LinuxQuestions.org
Welcome to the most active Linux Forum on the web.
Home Forums Tutorials Articles Register
Go Back   LinuxQuestions.org > Forums > Non-*NIX Forums > Programming
User Name
Password
Programming This forum is for all programming questions.
The question does not have to be directly related to Linux and any language is fair game.

Notices


Reply
  Search this Thread
Old 05-13-2009, 01:49 AM   #1
Alien_Hominid
Senior Member
 
Registered: Oct 2005
Location: Lithuania
Distribution: Hybrid
Posts: 2,247

Rep: Reputation: 53
C string as an array of chars and as a pointer to char


Please look at the comments
Code:
/*
 * TEST CASE TO CHECK DIFFERENCES BETWEEN STRING AS
 * AN ARRAY OF CHARS AND AS A POINTER TO CHAR
 */

#include  <stdio.h>
//#include  <string.h>

int main(void)
{
	char a[] = "foo";
	char *b  = "bar";
	char * const c = "changeme";

	printf("a - %s %c %p\n", a, *a, a);
	printf("b - %s %c %p\n", b, *b, b);
	//printf("c - %s %c %p\n", c, *c, c);

	//c = "ok";   //compiler error
	//*c = 's';   //compiles, but segfaults when executing (why?)
	//c[1] = 't'; //compiles, but segfaults when executing (why?)
	
	b = "qwe"; //b lost previous address

	/*
	 * THESE DO NOT WORK
	 */
	//b[] = "zxc"; //compiler error
	//a = "dfg";   //compiler error
	//a[] = "rty"; //compiler error

	*a = "cvb"; //have no idea, what a hell it does (after xxd it seems it's writing MSB or LSB of &"cvb")

	printf("a - %s %c %p\n", a, *a, a);
	printf("b - %s %c %p\n", b, *b, b);
	
	/*
	 * THESE DO NOT WORK
	 */
	//b[0] = 't';  //compiles, but segfaults when executing (why?)
	//*b = 'b';    //compiles, but segfaults when executing (why?)

	b = a;

	printf("b - %s %c %p\n", b, *b, b);

	b[2] = 't';
	*(b+1) = 'b';
	*(++b) = 'n'; 
	--b;

	printf("b - %s %c %p\n", b, *b, b);

	a[0] = 'z';
	*(a+1) = 'e';
	//*(++a) = 'r'; //compiler error (expected)

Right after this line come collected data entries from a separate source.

/-! ## endRun: the run of a sub-partition ends -/

@[simp] theorem State.endRun_cur (s : State) (k : Nat) : (s.endRun k).cur = s.cur := rfl
@[simp] theorem State.endRun_clock (s : State) (k : Nat) : (s.endRun k).clock = s.clock := rfl
@[simp] theorem State.endRun_free (s : State) (k : Nat) : (s.endRun k).free = s.free := rfl
@[simp] theorem State.endRun_turn (s : State) (k : Nat) : (s.endRun k).turn = s.turn := rfl
@[simp] theorem State.endRun_nextId (s : State) (k : Nat) : (s.endRun k).nextId = s.nextId := rfl
@[simp] theorem State.endRun_agenda (s : State) (k : Nat) : (s.endRun k).agenda = s.agenda := rfl
@[simp] theorem State.endRun_devid (s : State) (k : Nat) : (s.endRun k).devid = s.devid := rfl
@[simp] theorem State.endRun_wgs (s : State) (k : Nat) : (s.endRun k).wgs = s.wgs := rfl
@[simp] theorem State.endRun_launches (s : State) (k : Nat) : (s.endRun k).launches = s.launches := rfl
@[simp] theorem State.endRun_cores (s : State) (k : Nat) : (s.endRun k).cores = s.cores := rfl
@[simp] theorem State.endRun_engines (s : State) (k : Nat) : (s.endRun k).engines = s.engines := rfl
@[simp] theorem State.endRun_ismvq (s : State) (k : Nat) : (s.endRun k).ismvq = s.ismvq := rfl
@[simp] theorem State.endRun_mem (s : State) (k : Nat) : (s.endRun k).mem = s.mem := rfl
@[simp] theorem State.endRun_host (s : State) (k : Nat) : (s.endRun k).host = s.host := rfl
@[simp] theorem State.endRun_peer (s : State) (k : Nat) : (s.endRun k).peer = s.peer := rfl
@[simp] theorem State.endRun_scratch (s : State) (k : Nat) : (s.endRun k).scratch = s.scratch := rfl
@[simp] theorem State.endRun_fe (s : State) (k : Nat) : (s.endRun k).fe = s.fe := rfl
@[simp] theorem State.endRun_acc (s : State) (k : Nat) : (s.endRun k).acc = s.acc := rfl
@[simp] theorem State.endRun_accInt (s : State) (k : Nat) : (s.endRun k).accInt = s.accInt := rfl
@[simp] theorem State.endRun_llc (s : State) (k : Nat) : (s.endRun k).llc = s.llc := rfl
@[simp] theorem State.endRun_l1 (s : State) (k : Nat) : (s.endRun k).l1 = s.l1 := rfl
@[simp] theorem State.endRun_icache (s : State) (k : Nat) : (s.endRun k).icache = s.icache := rfl
@[simp] theorem State.endRun_tlb (s : State) (k : Nat) : (s.endRun k).tlb = s.tlb := rfl
@[simp] theorem State.endRun_bounce (s : State) (k : Nat) : (s.endRun k).bounce = s.bounce := rfl
@[simp] theorem State.endRun_leaving (s : State) (k : Nat) : (s.endRun k).leaving = s.leaving := rfl
@[simp] theorem State.endRun_vds (s : State) (k : Nat) : (s.endRun k).vds = s.vds := rfl
@[simp] theorem State.endRun_ctxs (s : State) (k : Nat) : (s.endRun k).ctxs = s.ctxs := rfl
@[simp] theorem State.endRun_queues (s : State) (k : Nat) : (s.endRun k).queues = s.queues := rfl
@[simp] theorem State.endRun_fot (s : State) (k : Nat) : (s.endRun k).fot = s.fot := rfl
@[simp] theorem State.endRun_sweep (s : State) (k : Nat) : (s.endRun k).sweep = s.sweep := rfl
@[simp] theorem State.endRun_holdoff (s : State) (k : Nat) : (s.endRun k).holdoff = s.holdoff := rfl
@[simp] theorem State.endRun_keys (s : State) (k : Nat) : (s.endRun k).keys = s.keys := rfl
@[simp] theorem State.endRun_remap (s : State) (k : Nat) : (s.endRun k).remap = s.remap := rfl
@[simp] theorem State.endRun_msi (s : State) (k : Nat) : (s.endRun k).msi = s.msi := rfl
@[simp] theorem State.endRun_fgs (s : State) (k : Nat) : (s.endRun k).fgs = s.fgs := rfl
@[simp] theorem State.endRun_cgs (s : State) (k : Nat) : (s.endRun k).cgs = s.cgs := rfl
@[simp] theorem State.endRun_kvops (s : State) (k : Nat) : (s.endRun k).kvops = s.kvops := rfl
@[simp] theorem State.endRun_kvcopies (s : State) (k : Nat) : (s.endRun k).kvcopies = s.kvcopies := rfl
@[simp] theorem State.endRun_reqs (s : State) (k : Nat) : (s.endRun k).reqs = s.reqs := rfl
@[simp] theorem State.endRun_out (s : State) (k : Nat) : (s.endRun k).out = s.out := rfl
@[simp] theorem State.endRun_wire (s : State) (k : Nat) : (s.endRun k).wire = s.wire := rfl
@[simp] theorem State.endRun_unsent (s : State) (k : Nat) : (s.endRun k).unsent = s.unsent := rfl
@[simp] theorem State.endRun_cwait (s : State) (k : Nat) : (s.endRun k).cwait = s.cwait := rfl
@[simp] theorem State.endRun_cout (s : State) (k : Nat) : (s.endRun k).cout = s.cout := rfl
@[simp] theorem State.endRun_iacks (s : State) (k : Nat) : (s.endRun k).iacks = s.iacks := rfl
@[simp] theorem State.endRun_ballots (s : State) (k : Nat) : (s.endRun k).ballots = s.ballots := rfl
@[simp] theorem State.endRun_halo (s : State) (k : Nat) : (s.endRun k).halo = s.halo := rfl
@[simp] theorem State.endRun_dir (s : State) (k : Nat) : (s.endRun k).dir = s.dir := rfl
@[simp] theorem State.endRun_ports (s : State) (k : Nat) : (s.endRun k).ports = s.ports := rfl
@[simp] theorem State.endRun_slots (s : State) (k : Nat) : (s.endRun k).slots = s.slots := rfl
@[simp] theorem State.endRun_allow (s : State) (k : Nat) : (s.endRun k).allow = s.allow := rfl
@[simp] theorem State.endRun_pool (s : State) (k : Nat) : (s.endRun k).pool = s.pool := rfl
@[simp] theorem State.endRun_phase (s : State) (k : Nat) : (s.endRun k).phase = s.phase := rfl
@[simp] theorem State.endRun_gangTag (s : State) (k : Nat) : (s.endRun k).gangTag = s.gangTag := rfl
@[simp] theorem State.endRun_setOwner (s : State) (k : Nat) : (s.endRun k).setOwner = s.setOwner := rfl
@[simp] theorem State.endRun_llcCnt (s : State) (k : Nat) : (s.endRun k).llcCnt = s.llcCnt := rfl
@[simp] theorem State.endRun_hbmCnt (s : State) (k : Nat) : (s.endRun k).hbmCnt = s.hbmCnt := rfl
@[simp] theorem State.endRun_lcus (s : State) (k : Nat) : (s.endRun k).lcus = s.lcus := rfl
@[simp] theorem State.endRun_images (s : State) (k : Nat) : (s.endRun k).images = s.images := rfl
@[simp] theorem State.endRun_mgmt (s : State) (k : Nat) : (s.endRun k).mgmt = s.mgmt := rfl
@[simp] theorem State.endRun_boot (s : State) (k : Nat) : (s.endRun k).boot = s.boot := rfl
@[simp] theorem State.endRun_answer (s : State) (k : Nat) : (s.endRun k).answer = s.answer := rfl
@[simp] theorem State.endRun_atsWait (s : State) (k : Nat) : (s.endRun k).atsWait = s.atsWait := rfl
@[simp] theorem State.endRun_atsBad (s : State) (k : Nat) : (s.endRun k).atsBad = s.atsBad := rfl
@[simp] theorem State.endRun_msix (s : State) (k : Nat) : (s.endRun k).msix = s.msix := rfl
@[simp] theorem State.endRun_pba (s : State) (k : Nat) : (s.endRun k).pba = s.pba := rfl
@[simp] theorem State.endRun_bar4 (s : State) (k : Nat) : (s.endRun k).bar4 = s.bar4 := rfl

end Sys2Proof.Machine
end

	printf("b - %s %c %p\n", a, *a, a);

	return 0;
}
Why do I get such a strange output?
Code:
a - foo f 0xbff204b8
b - bar b 0x80485e0
a - 
oo 
 0xbff204b8
b - qwe q 0x8048609
b - 
oo 
 0xbff204b8
b - 
nt 
 0xbff204b8
b - zet z 0xbff204b8
Tested using gcc (GCC) 4.3.3.
Please elaborate. I also would like links explaining these disrepancies deeply.

Last edited by Alien_Hominid; 05-13-2009 at 01:51 AM.
 
Old 05-13-2009, 05:56 AM   #2
taylor_venable
Member
 
Registered: Jun 2005
Location: Indiana, USA
Distribution: OpenBSD, Ubuntu
Posts: 892

Rep: Reputation: 43
When you create a string using a literal and assign it to a char *, the actual data goes into the data segment of the binary and thus is in read-only memory, so modifying it is erroneous. However, if you call it a char array, it's more like saying:
Code:
char a[] = {'f', 'o', 'o'};
Where it's perfectly valid to change the array members. Observe this example:
Code:
#include <stdio.h>

int main(int argc, char **argv) {
        char *s = "dragonforce";
        printf("Address(s)   = 0x%08X\n", &s);
        printf("Value(s)     = %s\n", s);
        s[7] = 'a';
        printf("New Value(s) = %s\n", s);
        return 0;
}
And here's a debugging session:
Code:
(gdb) break 7
Breakpoint 1 at 0x1c000722: file test.c, line 7.
(gdb) run
Starting program: /home/taylor/test 
Address(s)   = 0xCFBF015C
Value(s)     = dragonforce

Breakpoint 1, main (argc=1, argv=0xcfbf01dc) at test.c:7
7               s[7] = 'a';
(gdb) print &s[7]
$1 = 0x3c000008 "orce"
(gdb) cont
Continuing.

Program received signal SIGSEGV, Segmentation fault.
0x1c000728 in main (argc=1, argv=0xcfbf01dc) at test.c:7
7               s[7] = 'a';
(gdb) The program is running.  Exit anyway? (y or n) y
Notice the location of the string data is way far away from the address of s. This covers both the block where you assign to various parts of c and the block where you assign to various parts of b. Also, check this document out: http://www.lysator.liu.se/c/c-faq/c-2.html

In the middle block:
Code:
b[] = "zxc";  /* invalid syntax */
a = "dfg";    /* type mismatch, char * vs. char[] */
a[] = "rty";  /* invalid syntax */

Last edited by taylor_venable; 05-13-2009 at 05:58 AM. Reason: missing code block
 
Old 05-13-2009, 07:27 AM   #3
Alien_Hominid
Senior Member
 
Registered: Oct 2005
Location: Lithuania
Distribution: Hybrid
Posts: 2,247

Original Poster
Rep: Reputation: 53
Ok, great explanation, thanks (also for the link).
I'm not so worried about cases where compiler produces errors (yet, these are interesting) but about those where error is left unnoticed:
Code:
        *a = "cvb"; //have no idea, what a hell it does (after xxd it seems it's writing MSB or LSB of &"cvb")
	 /*
	 * THESE DO NOT WORK
	 */
	//b[0] = 't';  //compiles, but segfaults when executing (why?)
	//*b = 'b';    //compiles, but segfaults when executing (why?)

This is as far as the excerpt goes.